И хотя обе стороны, кажется, остались удовлетворены друг другом, Мстислава вздохнула с искренним облегчением, когда появившийся пригласить к трапезе слуга положил конец их беседе.
С этого дня началась подготовка к свадьбе, которую решили править на первые зазимки. У князя накопилось порядочно поручений, и Ратмир почти не бывал дома. Прежде всего требовалось выследить и изловить разбойников, и княжич вместе с Хортом и дружиной пропадал в лесах. Они поймали всю шайку, но Чубатому с парой приспешников удалось уйти, и Ратмир остался недоволен, пообещав, что после свадьбы перероет весь бор, но найдет душегубов.
Шла вторая седмица пребывания Мстиславы в Зазимье, и за этот срок она видела жениха лишь несколько раз, да и то мельком. Мстиша дала себе зарок закончить обещанный Небесной Пряхе рушник до свадьбы и работала даже при лучине. Уже наступил вечер, и от усталости узоры расплывались перед глазами. Внезапно раздался короткий стук. Мстиша с удивлением прислушалась. Через несколько мгновений звук повторился, и она, отложив пяльцы, подошла к окну. Открыв створку, она настороженно выглянула в темный двор, и вдруг сердце подпрыгнуло от нечаянной радости. Внизу стоял Ратмир, и даже осенние сумерки не могли скрыть озарявшую его лицо улыбку.
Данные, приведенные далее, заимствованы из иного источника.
-- ==== Sys2Proof/Machine/DpadMapper.lean ====
section
/-! DEFINITION. The direction-pad combinator: the three pure functions of DirectionPadMapper
(spec/41_dpad_mapper.md R90 to R97) and the canonical codes (R95). -/

namespace Sys2Proof.Machine

/-- The canonical dpad code of a state, as the `dpad` register holds it (R95). -/
def dpadBits : DpadCode → BitVec 4
  | .n => 0
  | .ne => 1
  | .e => 2
  | .se => 3
  | .s => 4
  | .sw => 5
  | .w => 6
  | .nw => 7
  | .center => 8

/-- The code as an integer, 0..8 (R95). -/
def dpadInt (d : DpadCode) : Int := (dpadBits d).toNat

/-- `fromCompass` (R90): 0..7 pass through, every other integer is centre. -/
def fromCompass (direction : Int) : DpadCode :=
  if direction = 0 then .n
  else if direction = 1 then .ne
  else if direction = 2 then .e
  else if direction = 3 then .se
  else if direction = 4 then .s
  else if direction = 5 then .sw
  else if direction = 6 then .w
  else if direction = 7 then .nw
  else .center

/-- `fromAxes` (R91): unsigned comparisons of each axis with 128. -/
def fromAxes (x y : Byte) : DpadCode :=
  if x = Config.axisCenter then
    (if y = Config.axisCenter then .center else if y < Config.axisCenter then .n else .s)
  else if x < Config.axisCenter then
    (if y = Config.axisCenter then .w else if y < Config.axisCenter then .nw else .sw)
  else
    (if y = Config.axisCenter then .e else if y < Config.axisCenter then .ne else .se)

/-- `toAxes` (R93): defined for every integer; a code outside 0..8 gives the centre. -/
def toAxes (code : Int) : Byte × Byte :=
  if code = 0 then (Config.axisCenter, Config.axisLow)
  else if code = 1 then (Config.axisHigh, Config.axisLow)
  else if code = 2 then (Config.axisHigh, Config.axisCenter)
  else if code = 3 then (Config.axisHigh, Config.axisHigh)
  else if code = 4 then (Config.axisCenter, Config.axisHigh)
  else if code = 5 then (Config.axisLow, Config.axisHigh)
  else if code = 6 then (Config.axisLow, Config.axisCenter)
  else if code = 7 then (Config.axisLow, Config.axisLow)
  else (Config.axisCenter, Config.axisCenter)

end Sys2Proof.Machine
end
Княжич весело махнул Мстиславе рукой и, отбросив не пригодившийся камешек, быстро принялся карабкаться по росшей рядом с теремом липе. Проворно взобравшись наверх, Ратмир перепрыгнул с ветки на деревянный венец и, не успела Мстиша подумать о том, что окно слишком мало, уже ловко протиснулся внутрь.
Мстислава отступила в сторону, любуясь женихом, пока тот поправлял сбившуюся одежду. Она никак не могла привыкнуть видеть на нем вытканную серебром свиту вместо потрепанных дорожных одеяний. Впрочем, Мстиша знала, что под изумрудным аксамитом пряталась неизменная шерстяная рубаха.
Она едва ли ожидала такого внезапного появления от обычно сдержанного и степенного Ратмира. И видеть его здесь, в девичьей горнице, было волнительно. Мстислава не боялась ни пересудов, ни того, что он позволит себе вольность – все вольности обычно оставались на совести Мстиши, – но дыхание сбилось, а к лицу прилила краска.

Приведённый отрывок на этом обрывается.